Les sites de ramification sont situés à proximité des extrémités des introns. En raison de cet emplacement, ils sont importants pour déterminer où se termine un intron et où la séquence codant pour la protéine recommence. Cela signifie que sans eux, un ARN messager qui décrit une protéine entièrement fonctionnelle ne peut pas être produit. Les chercheurs ont utilisé la cryo-EM pour obtenir des instantanés de la structure moléculaire du complexe snRNP U2, le composant du splicéosome qui reconnaît le site de la branche. « Nous avons développé une nouvelle méthode pour purifier ces particules complexes directement à partir de cellules humaines et avons déterminé leur structure 3D à très haute résolution », a déclaré Jonas Tholen, premier auteur de l’article et doctorant du groupe Galej. « Les détails atomiques nous permettent de voir précisément comment différentes protéines et ARN interagissent entre eux et avec le site de la branche ».
Une étape cruciale dans l’expression des gènes
En combinant ces structures avec des essais biochimiques, les scientifiques ont pu décrire en détail le mécanisme par lequel le splicéosome reconnaît les sites de ramification et exécute le processus d’épissage précisément à ces endroits. Ils ont pu trouver deux intermédiaires jusque-là inconnus du complexe au cours du processus d’épissage et montrer qu’une protéine supplémentaire – SF3B6 – joue un rôle important dans la stabilisation du site de ramification au sein du splicéosome. « Une série d’études biochimiques datant d’il y a 25 ans a indiqué que cette protéine est très importante pour la réaction d’épissage, mais sa fonction précise restait insaisissable. Grâce à nos nouvelles connaissances, nous avons pu expliquer ces premières observations », a expliqué Wojciech Galej.

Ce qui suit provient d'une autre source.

/-- What a start leaves of the link whose foreground packet it takes. -/
theorem startPut_foreground (s : State) (n : Nat) (b : Bool) (q : LPkt) (l : List LPkt) :
    let t := startPut (modLink (startMarked s n) n fun k => { k with fq := l }) n b q
    t = { s with links := t.links } ∧ (∀ m, m ≠ n → link t m = link s m) ∧ (link t n).fq = l ∧ (link t n).elig = (link s n).elig ++ [startedPkt s b q] := by
  have hown : link (startPut (modLink (startMarked s n) n fun k => { k with fq := l }) n b q) n =
      { link s n with started := now s + 1, fq := l, elig := (link s n).elig ++ [startedPkt s b q] } := by
    unfold startPut startMarked
    rw [link_modLink_same, link_modLink_same, link_modLink_same]
    rfl
  refine ⟨modLink_only (modLink_only (modLink_only rfl ..) ..) .., fun m hm => ?_, ?_, ?_⟩
  · exact (link_modLink_ne _ hm _).trans ((link_modLink_ne _ hm _).trans (link_modLink_ne _ hm _))
  · rw [hown]
  · rw [hown]

theorem punit_parityTaken (s : State) (n : Nat) (l : List (Nat × Row)) : punit (parityTaken s n l) n = { punit s n with queue := l } := by
  unfold parityTaken punit
  rw [bump_punits]
  exact tget_tset_same ..
theorem link_parityTaken (s : State) (n : Nat) (l : List (Nat × Row)) (m : Nat) : link (parityTaken s n l) m = link s m := by
  unfold parityTaken link
  rw [bump_links]
  rfl
theorem punit_startPut (s : State) (n : Nat) (b : Bool) (p : LPkt) (m : Nat) : punit (startPut s n b p) m = punit s m := rfl

/-- What a start leaves of the link and the unit whose completed row it takes. -/
theorem startPut_parity (s : State) (n : Nat) (b : Bool) (l : List (Nat × Row)) (p : LPkt) :
    let t := startPut (parityTaken (startMarked s n) n l) n b p
    (punit t n).queue = l ∧ (link t n).elig = (link s n).elig ++ [startedPkt (parityTaken (startMarked s n) n l) b p] := by
  refine ⟨?_, ?_⟩
  · rw [punit_startPut, punit_parityTaken]
  · unfold startPut
    rw [link_modLink_same, link_parityTaken]
    unfold startMarked
    rw [link_modLink_same]

theorem plannedStart_runs {n : Fin 24} {b : Bool} {s : State} (hp : s.phase ≤ if b then 4 else 0) :
    exec (.plannedStart n b) s = .next (takeStart (runTo s (if b then 4 else 0)) n.val b none) :=
  congrArg Host.Outcome.next (whenAt_run s _ hp _)

theorem parityRowForward_runs {n : Fin 24} {b : Bool} {s : State} (hp : s.phase ≤ if b then 4 else 0) :
    exec (.parityRowForward n b) s = .next (takeStart (runTo s (if b then 4 else 0)) n.val b (some 4)) :=
  congrArg Host.Outcome.next (whenAt_run s _ hp _)

/-! ### Reception in sequence (R282 to R285) -/

/-- The number expected has arrived: it counts, and any gap and search end. -/
def seqAccepted (s : State) (n : Nat) : State :=
  modLink s n fun l => { l with rxNext := (l.rxNext + 1) % 65536, gap := false, search := false, uncov := l.uncov + 1, uncovAt := if l.uncov = 0 then now s else l.uncovAt }

section
variable {s : State} {n q : Nat}

theorem seqTake_expected (h : (q + 65536 - (link s n).rxNext) % 65536 = 0) : seqTake s n q = (true, seqAccepted s n) := if_pos h

theorem seqTake_gap (hs : (link s n).search = false) (h1 : 0 < (q + 65536 - (link s n).rxNext) % 65536)
    (h2 : (q + 65536 - (link s n).rxNext) % 65536 < 32768) (hg : (link s n).gap = false) :
    seqTake s n q = (false, modLink s n fun l => { l with gap := true, nakDue := true }) := by
  unfold seqTake
  simp only
  rw [if_neg (by omega), if_neg (by simp [hs]), if_pos h2, if_neg (by simp [hg])]

theorem seqTake_inGap (hs : (link s n).search = false) (h1 : 0 < (q + 65536 - (link s n).rxNext) % 65536)
    (h2 : (q + 65536 - (link s n).rxNext) % 65536 < 32768) (hg : (link s n).gap = true) : seqTake s n q = (false, s) := by
  unfold seqTake
  simp only
  rw [if_neg (by omega), if_neg (by simp [hs]), if_pos h2, if_pos hg]

theorem seqTake_old (hs : (link s n).search = false) (h : 32768 ≤ (q + 65536 - (link s n).rxNext) % 65536) :
    seqTake s n q = (false, modLink s n fun l => { l with ctlDue := true }) :=
  (if_neg (by omega)).trans ((if_neg (by simp [hs])).trans (if_neg (by omega)))
end

/-- A DATA packet with its header's fields. -/
def dataPkt (h : DataHdr) (body : List Row) : LPkt :=
  { kind := 1, units := 8 * body.length, seq := h.seq.toNat, stick := h.stick.toNat, start := b2n h.start, olink := h.olink, drow := h.drow.toNat,
    ccnt := h.ccnt.toNat, body := body }

theorem lnkUp_of_state {s : State} {n : Nat} (h : lnkSt s n = 3) : lnkUp s n = true := beq_iff_eq.2 h

theorem dataPacket_judged {n : Fin 24} {p : Fin 8} {h : DataHdr} {r0 : Row} {r1 : Option Row} {s : State} (hp : s.phase ≤ p.val)
    (hup : lnkSt (runTo s p.val) n.val = 3) {ok : Bool} {v : State} (hr : seqTake (runTo s p.val) n.val h.seq.toNat = (ok, v)) :
    exec (.dataPacket n p h r0 r1) s = .next (if ok then dataTake v n.val (dataPkt h (r0 :: r1.toList)) else v) := by
  show execDataPacket n p h r0 r1 s = _
  unfold execDataPacket
  rw [whenAt_run s p.val hp, if_neg (by simp [lnkUp_of_state hup]), hr]
  rfl

theorem mgmtPacket_accepted {n : Fin 24} {p : Fin 8} {q : BitVec 16} {r0 r1 : Row} {s : State} (hp : s.phase ≤ p.val)
    (hup : lnkSt (runTo s p.val) n.val = 3) {v : State} (hr : seqTake (runTo s p.val) n.val q.toNat = (true, v)) :
    exec (.mgmtPacket n p q r0 r1) s = .next { freeMgmt v n.val 16 with rootIn := v.rootIn ++ [(now v + 4, n, [r0, r1])] } := by
  show execMgmtPacket n p q r0 r1 s = _
  unfold execMgmtPacket
  rw [whenAt_run s p.val hp, if_neg (by simp [lnkUp_of_state hup]), hr]
  rfl

/-! ### Releases and deliveries (R14, R44, R300) -/

theorem partition_head {α : Type} {f : α → Bool} {x : α} {l : List α} (hx : f x = true) (hl : ∀ y ∈ l, f y = false) :
    (x :: l).partition f = ([x], l) := by
  rw [List.partition_eq_filter_filter, List.filter_cons_of_pos hx, List.filter_eq_nil_iff.2 (by simpa using hl), List.filter_cons_of_neg (by simp [hx]),
    List.filter_eq_self.2 (by simpa using hl)]

theorem lehrRelease_halted {s : State} (h : s.halted = true) (n : Nat) : lehrRelease s n = s := if_pos h

theorem lehrRelease_head {s : State} {n : Nat} {x : LehrPkt} {l : List LehrPkt} (hh : s.halted = false) (hl : (link s n).lehr = x :: l)
    (hx : x.release ≤ now s) (hr : ∀ y ∈ l, now s < y.release) : lehrRelease s n = lehrOut (modLink s n fun k => { k with lehr := l }) n x := by
  unfold lehrRelease
  have hdue := partition_head (f := fun x : LehrPkt => decide (x.release ≤ now s)) (decide_eq_true hx) fun y hy => decide_eq_false (Nat.not_le.2 (hr y hy))
  rw [if_neg (by simp [hh]), hl, hdue]
  rfl

theorem rootTake_head {s : State} {m : Nat × Fin 24 × List Row} {l : List (Nat × Fin 24 × List Row)} (h : s.rootIn = m :: l) (hm : m.1 ≤ now s)
    (hl : ∀ y ∈ l, now s < y.1) : rootTake s = mgmtDeliver { s with rootIn := l } m.2.1 m.2.2 := by
  have hdue : (m :: l).filter (fun m => decide (m.1 ≤ now s)) = [m] := by
    rw [List.filter_cons_of_pos (by simpa using hm), List.filter_eq_nil_iff.2 fun y hy => by simpa using hl y hy]
  have hrest : (m :: l).filter (fun m => decide (now s < m.1)) = l := by
    rw [List.filter_cons_of_neg (by simpa using hm), List.filter_eq_self.2 fun y hy => by simpa using hl y hy]
  unfold rootTake
  simp only
  rw [h, hdue, hrest]
  rfl

/-! ### Acknowledgement and replay (R285, R286, R288) -/

/-- An acknowledged number covers q: q lies before it by less than half the range. -/
theorem not_acked_iff (ack q : Nat) : (!(decide ((ack + 65536 - q) % 65536 - 1 < 32767) && ack != q)) = true ↔
    ack = q ∨ 32767 ≤ (ack + 65536 - q) % 65536 - 1 := by
  rw [Bool.not_eq_true', Bool.and_eq_false_iff, decide_eq_false_iff_not, bne_eq_false_iff_eq, Nat.not_lt, or_comm]

theorem ackTake_facts (s : State) (n a d m : Nat) : let t := ackTake s n a d m
    t = { s with links := t.links } ∧ (∀ k, k ≠ n → link t k = link s k) ∧
      (∀ x, x ∈ (link t n).unacked ↔ x ∈ (link s n).unacked ∧ (a = x.seq ∨ 32767 ≤ (a + 65536 - x.seq) % 65536 - 1)) ∧
      (link t n).grantD = (if (d + 2 ^ 32 - (link s n).grantD) % 2 ^ 32 < 2 ^ 31 then d else (link s n).grantD) ∧
      (link t n).grantM = (if (m + 2 ^ 32 - (link s n).grantM) % 2 ^ 32 < 2 ^ 31 then m else (link s n).grantM) ∧
      (link t n).elig = (link s n).elig := by
  refine ⟨rfl, fun k hk => link_modLink_ne _ hk _, fun x => ?_, ?_, ?_, ?_⟩
  · unfold ackTake
    simp only
    rw [link_modLink_same, List.mem_filter, not_acked_iff]
  all_goals
    unfold ackTake
    simp only
    rw [link_modLink_same]

theorem linkctl_up {n : Fin 24} {p : Fin 8} {a : BitVec 16} {d m : BitVec 32} {s : State} (hp : s.phase ≤ p.val) (hup : lnkSt (runTo s p.val) n.val = 3) :
    exec (.linkctl n p a d m) s = .next (ackTake (runTo s p.val) n.val a.toNat d.toNat m.toNat) := by
  show Host.Outcome.next (whenAt s p.val _) = _
  rw [whenAt_run s p.val hp, if_pos (lnkUp_of_state hup)]

/-- Packets of which none has been replayed to its limit are replayed. -/
theorem startReplay_within {s : State} {n : Nat} {l : List LPkt} (h : ∀ x ∈ l, x.replays < replayLimit s n) :
    startReplay s n l = modLink s n fun x => { x with replay := l.map (·.seq), replayAt := now s + 2 } := by
  have hnone : (l.find? fun p => decide (replayLimit s n ≤ p.replays)) = none :=
    List.find?_eq_none.2 fun x hx => by simpa using h x hx
  unfold startReplay
  rw [hnone]

theorem nak_up {n : Fin 24} {p : Fin 8} {a : BitVec 16} {d m : BitVec 32} {s : State} (hp : s.phase ≤ p.val) (hup : lnkSt (runTo s p.val) n.val = 3) :
    exec (.nak n p a d m) s = .next (startReplay (ackTake (runTo s p.val) n.val a.toNat d.toNat m.toNat) n.val
      (link (ackTake (runTo s p.val) n.val a.toNat d.toNat m.toNat) n.val).unacked) := by
  show Host.Outcome.next (whenAt s p.val _) = _
  rw [whenAt_run s p.val hp, if_pos (lnkUp_of_state hup)]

« Certaines estimations prédisent que jusqu’à 60% des troubles génétiques surviennent en relation avec des problèmes de signaux d’épissage ou des dysfonctionnements de la machinerie d’épissage », a ajouté Galej. « Cela fait de la machinerie d’épissage une cible médicamenteuse potentielle pour le traitement de certaines maladies génétiques. Comprendre les détails moléculaires et atomiques du mécanisme d’épissage ouvre de nouvelles possibilités pour identifier ou développer des médicaments capables de moduler ce processus dans le traitement de certaines maladies génétiques ».
Voir la publication
Tholen J, Razew M, Weis F, Galej WP. « Structural basis of branch site recognition by the human spliceosome« . Science. 2022 Jan; 375(6576):50-57. DOI: 10.1126/science.abm4245. PMID: 34822310.